One beautiful thing to do with dried (or fresh..) flower petals is to sprinkle them over your altar.  You can also draw symbols with them, or use them to mark the boundaries of your circle!

Florida Water is a wonderful thing to make, and can be used to cleanse (like burning sage).  I have made my own the past two years, and I love how it smells!  I start with the peel of one orange, along with bits of cinnamon, whole cloves, lavender, star anise, and this year I added rose petals.  I make mine with Vodka (and I don't water down my base) so it all goes into a bottle, and steeps in the vodka until it smells potent and lovely.  Every day, I give it a bit of a shake, to mix things up inside.

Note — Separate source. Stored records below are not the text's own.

-- ==== Sys2Proof/Machine/Write.lean ====
section
/-! DEFINITION. WRITE (sections 10.3 and 10.4): the directory's checks, the owners' checks and their taking of the values;
and the settings store with its sum check (R181). -/

namespace Sys2Proof.Machine

/-! ### The directory's checks -/

/-- A bit of the field mask is set (R176). -/
def masked (mask : Half) (k : Nat) : Bool := mask.getLsbD k

/-- Every field the mask names exists (R179); a mask names fields 0 to 15. -/
def maskExists (mask : Half) (fields : Nat) : Bool :=
  (List.range 16).all fun k => !masked mask k || decide (k < fields)

/-- How many bytes a field's value takes at the front of the bytes given: a list is counted by its own count byte. -/
def valueWidth (w : Width) (bytes : List Byte) : Option Nat :=
  match w with
  | .fixed n => some n
  | .list entry => match bytes with
    | [] => none
    | c :: _ => some (1 + c.toNat * entry)

/-- The bytes of a WRITE dealt out to the masked fields from field `k` on, in field order; none where they do not fit
exactly (R179). -/
def dealValues (mask : Half) : Nat → List FieldForm → List Byte → Option (List (Option (List Byte)))
  | _, [], bytes => if bytes.isEmpty then some [] else none
  | k, f :: rest, bytes =>
    if k < 16 && masked mask k then
      match valueWidth f.width bytes with
      | none => none
      | some n =>
        if bytes.length < n then none
        else (dealValues mask (k + 1) rest (bytes.drop n)).map (some (bytes.take n) :: ·)
    else (dealValues mask (k + 1) rest bytes).map (none :: ·)

/-- A masked field is read-only. -/
def masksReadOnly (mask : Half) (forms : List FieldForm) : Bool :=
  (forms.zipIdx).any fun f => f.2 < 16 && masked mask f.2 && !f.1.writable

/-! ### Values -/

/-- The values a WRITE supplies, one place for each field of the record. -/
abbrev Values := List (Option (List Byte))

/-- The unsigned number supplied for field `k`, or the present one. -/
def numAt (v : Values) (k present : Nat) : Nat :=
  match v.getD k none with
  | none => present
  | some bs => numOf bs

/-- The fixed table of `w`-byte numbers in a run of bytes. -/
def tableOf (w : Nat) : Nat → List Byte → List Nat
  | 0, _ => []
  | n + 1, bs => numOf (bs.take w) :: tableOf w n (bs.drop w)

/-- The entries of a list field's value. -/
def entriesOf (w : Nat) (bs : List Byte) : List Nat :=
  match bs with
  | [] => []
  | c :: rest => tableOf w c.toNat rest

/-- An enumeration's code names one of its `n` values. -/
def codeWithin (v : Values) (k n : Nat) : Bool := decide (numAt v k 0 < n)

/-! ### The owners -/

/-- The per-chemistry fields supplied over a record (R6). -/
def batteryOver (v : Values) (b : BatterySettings) : BatterySettings :=
  { b with
    cnom := numAt v 1 b.cnom
    ocv := (match v.getD 2 none with
      | none => b.ocv
      | some bs => tableOf 2 11 bs)
    eta := numAt v 3 b.eta
    fullV := numAt v 4 b.fullV
    restTime := numAt v 5 b.restTime
    weight := numAt v 6 b.weight
    comfort := numAt v 7 b.comfort
    reserve := numAt v 8 b.reserve
    vLvd := numAt v 9 b.vLvd }

/-- The chemistry a WRITE to BATTERY 0 leaves. -/
def chemAfter (v : Values) (b : BatterySettings) : Chemistry :=
  match v.getD 0 none with
  | none => b.chem
  | some bs => if numOf bs = 0 then .lead else .lfp

/-- WRITE to BATTERY 0 (R6, R53): a change of chemistry first loads the defaults into the fields not supplied. -/
def writeBattery (v : Values) (s : State) : Status × State :=
  let b := s.settings.battery
  let chem := chemAfter v b
  let base := if chem = b.chem then b else .defaults chem b.cnom
  let new := batteryOver v base
  if codeWithin v 0 2 && new.valid then (.done, s.withSettings { s.settings with battery := new }) else (.range, s)

/-- WRITE to BUDGET 0 (R53, R67). -/
def writeBudget (v : Values) (s : State) : Status × State :=
  let bmax := numAt v 13 s.settings.bmax
  let bcap := numAt v 14 s.settings.bcap
  if inRange 0 7000 bmax && inRange 1000 10000 bcap then
    (.done, s.withSettings { s.settings with bmax := bmax, bcap := bcap })
  else (.range, s)

/-- The load class of a code. -/
def loadClassOf : Nat → LoadClass
  | 0 => .prot
  | 1 => .essential
  | 2 => .comfort
  | _ => .deferrable

/-- The settings of a general entry as a WRITE leaves them. -/
def generalOver (v : Values) (g : GeneralSettings) : GeneralSettings :=
  { cls := (match v.getD 2 none with
      | none => g.cls
      | some bs => loadClassOf (numOf bs))
    rating := numAt v 3 g.rating
    rank := numAt v 4 g.rank }

/-- The LOAD settings as a WRITE to entry `i` leaves them. -/
def loadsOver (v : Values) (i : Nat) (l : LoadSettings) : LoadSettings :=
  if h : 7 ≤ i ∧ i - 7 < 13 then
    { l with general := l.general.set (i - 7) (generalOver v l.general[i - 7]) }
  else match i with
    | 1 => { l with rank1 := numAt v 4 l.rank1 }
    | 3 => { l with rank3 := numAt v 4 l.rank3 }
    | 5 => { l with rank5 := numAt v 4 l.rank5 }
    | _ => l

/-- WRITE to a LOAD record (R39, R40, R180): RANGE before BUSY. A class or rating written while the entry is not OFF is BUSY,
its present value too (log entry 16); one taken while the entry is OFF is shown by its record and is in force at the next
request. -/
def writeLoad (i : Nat) (v : Values) (s : State) : Status × State :=
  let e := finOf 20 i (by decide)
  let new := { s.settings with loads := loadsOver v i s.settings.loads }
  if !(codeWithin v 2 4 && new.loads.valid) then (.range, s)
  else
    let x := s.adm.entries[e]
    let written := (v.getD 2 none).isSome || (v.getD 3 none).isSome
    if written && x.state != .off then (.busy, s)
    else
      let s1 := s.withSettings new
      if written then
        (.done, s1.withAdm (s1.adm.setEntry e { x with cls := new.restClass e, rating := new.restRating e }))
      else (.done, s1)

/-- A tank's settings replaced. -/
def Settings.setTank (x : Settings) (t : TankId) (m : TankSettings) : Settings :=
  match t with
  | .fresh => { x with fresh := m }
  | .grey => { x with grey := m }
  | .black => { x with black := m }

/-- What a change of a tank's settings does to its reading (R68). DESIGN CHOICE (log entry 34): the electrode readings stay as
the last scan left them, at their old count, until the next scan (R68, R176). -/
def tankRewritten (t : TankId) (s : State) : State :=
  let k := s.tanks.get t
  let s1 := s.setTank t { k with
    step := none, last := none, gap := false, full := false
    settle := if k.settle = .settling then .void else k.settle }
  if t = .fresh then s1.withWater { s1.water with vEst := none } else s1

/-- WRITE to a TANK record (R68). -/
def writeTank (t : TankId) (v : Values) (s : State) : Status × State :=
  let m := s.settings.tank t
  let new : TankSettings :=
    { count := numAt v 0 m.count
      marks := (match v.getD 1 none with
        | none => m.marks
        | some bs => entriesOf 3 bs) }
  if !new.valid then (.range, s)
  else if new = m then (.done, s)
  else (.done, tankRewritten t (s.withSettings (s.settings.setTank t new)))

/-- WRITE to WATER 0 (R75). -/
def writeWater (v : Values) (s : State) : Status × State :=
  let n := numAt v 6 s.settings.pulseVolume
  if inRange 1 50 n then (.done, s.withSettings { s.settings with pulseVolume := n }) else (.range, s)

/-- WRITE to HEATER 0 (R89, R109): the setpoint clamped, and the frost guard setting. -/
def writeHeater (v : Values) (s : State) : Status × State :=
  if !codeWithin v 11 2 then (.range, s)
  else
    let s1 := match v.getD 1 none with
      | none => s
      | some bs => takeSetpoint (intOf bs) s
    match v.getD 11 none with
    | none => (.done, s1)
    | some bs => (.done, setFrostGuard (numOf bs == 1) s1)

/-- WRITE to a MOTION record (R121, R129): the travel limit clamped, the stall threshold judged. -/
def writeMotion (a : Actuator) (v : Values) (s : State) : Status × State :=
  let m := s.settings.motion a
  let new : MotionSettings :=
    { travelLimit := clampNat 10 600 (numAt v 8 m.travelLimit), stallThreshold := numAt v 9 m.stallThreshold }
  if new.valid then
    (.done, s.withSettings (match a with
      | .awning => { s.settings with awning := new }
      | .step => { s.settings with step := new }))
  else (.range, s)

/-- WRITE to a CHANNEL record (R131, R132, R143): in force from the next frame boundary. -/
def writeChannel (i : Nat) (v : Values) (s : State) : Status × State :=
  let l := s.settings.light
  let c := finOf 12 i (by decide)
  let z := l.bounds
  let new : LightSettings :=
    { rated := l.rated.set c (numAt v 0 l.rated[c])
      bounds := { aFirst := numAt v 6 z.aFirst, aLast := numAt v 7 z.aLast
                  bFirst := numAt v 8 z.bFirst, bLast := numAt v 9 z.bLast }
      night := clampNat 0 255 (numAt v 10 l.night) }
  if new.valid then (.done, s.withSettings { s.settings with light := new }) else (.range, s)

/-- WRITE to a SCENE record (R133): the fade time clamped. -/
def writeScene (i : Nat) (v : Values) (s : State) : Status × State :=
  let n := finOf 8 i (by decide)
  let c := s.settings.scenes[n]
  let new : SceneSettings :=
    { levels := vtab fun k => numAt v k.val c.levels[k], fade := clampNat 0 255 (numAt v 12 c.fade) }
  if new.valid then (.done, s.withSettings { s.settings with scenes := s.settings.scenes.set n new }) else (.range, s)

/-- The steps of a list of codes; none where a code is no step's (R150). -/
def stepsOf : List Nat → Option (List RStep)
  | [] => some []
  | c :: rest => match stepOf c, stepsOf rest with
    | some k, some ks => some (k :: ks)
    | _, _ => none

/-- The routine runs or stands in the pending slot (R150). -/
def routineBusy (n : Fin 8) (r : Runner) : Bool :=
  (match r.run with
    | none => false
    | some x => x.call.routine == n)
    || (match r.pendingCall with
      | none => false
      | some c => c.routine == n)

/-- WRITE to ROUTINE 3 to 7 (R150): RANGE before BUSY. -/
def writeRoutine (i : Nat) (v : Values) (s : State) : Status × State :=
  match v.getD 2 none with
  | none => (.done, s)
  | some bs =>
    match stepsOf (entriesOf 2 bs) with
    | none => (.range, s)
    | some steps =>
      let n := finOf 8 i (by decide)
      if !routineValid steps then (.range, s)
      else if routineBusy n s.runner then (.busy, s)
      else (.done, s.withSettings { s.settings with
        routines := s.settings.routines.set (finOf 5 (n.val - 3) (by decide)) steps })

/-- The owner takes the values of a WRITE that has passed the directory's checks (R179). The classes without a writable
field never come so far with a field masked. -/
def ownerWrite (c : RecClass) (i : Nat) (v : Values) (s : State) : Status × State :=
  match c with
  | .port => (.done, s)
  | .account => (.done, s)
  | .source => (.done, s)
  | .drive => (.done, s)
  | .load => writeLoad i v s
  | .budget => writeBudget v s
  | .tank => writeTank (tankOf i) v s
  | .water => writeWater v s
  | .heater => writeHeater v s
  | .motion => writeMotion (if i = 0 then .awning else .step) v s
  | .channel => writeChannel i v s
  | .scene => writeScene i v s
  | .routine => writeRoutine i v s
  | .battery => writeBattery v s

/-- R179's checks on a record, in order, then its owner's. -/
def writeRecord (c : RecClass) (i : Nat) (mask : Half) (bytes : List Byte) (s : State) : Status × State :=
  let forms := fieldForms c i
  if c.size ≤ i || !maskExists mask forms.length then (.range, s)
  else match dealValues mask 0 forms bytes with
    | none => (.length, s)
    | some v =>
      if masksReadOnly mask forms then (.readOnly, s)
      else if mask = 0 then (.done, s)
      else if s.saving.isSome then (.busy, s)
      else ownerWrite c i v s

/-- WRITE (R179), from its body: class code, index, field mask, values. -/
def writeRequest (body : List Byte) (s : State) : Status × State :=
  match body with
  | cls :: i :: hi :: lo :: bytes =>
    match classOf cls.toNat with
    | none => (.range, s)
    | some c => writeRecord c i.toNat (BitVec.ofNat 16 (hi.toNat * 256 + lo.toNat)) bytes s
  | _ => (.length, s)

/-! ### The settings store -/

/-- The image of all the working settings in the store: the fields of section 10.4 in the order of its list, each as its
record's image carries it (R181; the order is the model's, log entry 20). -/
def Settings.storeImage (t : Settings) : List Byte :=
  (batteryFields t.battery).flatten ++ be16 t.bmax ++ be16 t.bcap
    ++ one t.loads.rank1 ++ one t.loads.rank3 ++ one t.loads.rank5
    ++ (t.loads.general.toList.map fun g => one g.cls.ctorIdx ++ be16 g.rating ++ one g.rank).flatten
    ++ ([t.fresh, t.grey, t.black].map fun m => one m.count ++ listField be24 m.marks).flatten
    ++ one t.pulseVolume ++ beInt t.setpoint ++ flag t.frostGuard
    ++ ([t.awning, t.step].map fun m => be16 m.travelLimit ++ be16 m.stallThreshold).flatten
    ++ (t.light.rated.toList.map be16).flatten
    ++ one t.light.bounds.aFirst ++ one t.light.bounds.aLast ++ one t.light.bounds.bFirst ++ one t.light.bounds.bLast
    ++ be16 t.light.night
    ++ (t.scenes.toList.map fun c => (sceneFields c).flatten).flatten
    ++ (t.routines.toList.map fun r => listField (fun k => be16 (stepCode k)) r).flatten

/-- R181's check over an image: the sum of its bytes plus 0x5A5A, modulo 65536. -/
def storeCheck (t : Settings) : Half := BitVec.ofNat 16 ((t.storeImage.map (·.toNat)).sum + 0x5A5A)

/-- A load of the store is good (R181). -/
def Store.good (x : Store) : Bool := x.check == storeCheck x.image && x.image.valid

/-- The store that a completed save leaves (R184). -/
def Store.ofSettings (t : Settings) : Store := { image := t, check := storeCheck t }

/-- The store that a save cut off by loss of supply leaves: it fails its check (R182, R184). DESIGN CHOICE (log entry 21):
the snapshot under a check that is not its own. -/
def Store.cutOff (t : Settings) : Store := { image := t, check := ~~~ storeCheck t }

/-- A load of the store (R181): the working settings and whether they are the defaults. -/
def Store.load (x : Store) : Settings × Bool := if x.good then (x.image, false) else (.defaults, true)

end Sys2Proof.Machine
end

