/-- A record that needs the driver and has it is the holder, one in WAIT_DRIVER is the waiter, and nothing waits for a free
driver (R112). -/
def State.driverHeld (s : State) : Prop :=
  (∀ a, s.motion.holder = some a ↔ ((s.motionRec a).inFlight = true ∧ (s.motionRec a).activity ≠ .waitDriver))
    ∧ (∀ a, s.motion.waiter = some a ↔ (s.motionRec a).activity = .waitDriver)
    ∧ (s.motion.holder = none → s.motion.waiter = none)

/-- The classes an entry can stand in: those of its owner's requests and of its setting (section 3.1, R40). -/
def classFits (e : Fin 20) (c : LoadClass) : Prop :=
  match e.val with
  | 0 => c = .prot
  | 1 => c = .comfort ∨ c = .prot
  | 2 => c = .essential ∨ c = .prot
  | 3 => c = .comfort
  | 4 => c = .essential
  | 5 => c = .comfort
  | 6 => c = .deferrable
  | _ => c ≠ .prot

/-- The load table agrees with its lists (R54, R55): outside disconnect nothing waits to resume (R66), no entry but lighting
holds a grant without being GRANTED, and the counted sums lie within their limits: S within B and D within F (R54). -/
structure Adm.sound (a : Adm) : Prop where
  released : a.lvd = false → a.resume = []
  ungranted : ∀ e, e ≠ lightEntry → a.entries[e].state ≠ .granted → a.entries[e].grant = 0
  queueOnce : a.queue.Nodup
  grantedOnce : a.granted.Nodup
  resumeOnce : a.resume.Nodup
  classes : ∀ e, classFits e a.entries[e].cls
  queued : ∀ e, e ∈ a.queue → a.entries[e].counted = true ∧ (a.entries[e].state = .waiting ∨ a.entries[e].state = .shed)
  resumed : ∀ e, e ∈ a.resume → a.entries[e].counted = true ∧ a.entries[e].state = .waiting
  listed : ∀ e, e ∈ a.granted ↔ (a.entries[e].counted = true ∧ a.entries[e].state = .granted)
  held : ∀ e, a.entries[e].counted = true → 0 < a.entries[e].grant → e ∈ a.granted ∨ (e = lightEntry ∧ e ∈ a.queue)
  disconnected : a.lvd = true → a.queue = [] ∧ a.granted = [] ∧ a.budget = 0
  withinB : a.sumS ≤ a.budget
  withinF : a.sumD ≤ a.fUsed

end Sys2Proof.Machine
end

Then I strain it all out, this time reserving the bits and drying them to make a blessing sachet for my clothing drawers.  I store my Florida Water in a lovely glass bottle, ready for use whenever!  You can also dilute it, and put it in a spray bottle, for asperging the air in your home.

One final bit of flower magic:  dandelion fluff wishes!
Once the dandelions have gone to seed, you can gather up the fluff and keep it on hand for your wish magic!  I keep mine in a caning jar, but without the full lid, using a piece of cloth to help make sure it doesn't get moisture trapped inside.

You can also make small wish jars, using small glass bottles, filled with dandelion fluff.  These can be kept as altar pieces or worn as jewelry!

When you need to add a bit of wish magic, take a pinch of seeds and either add them to your working, or take them outside, and blow your wishes into them, releasing them so they can carry your wishes out to the world!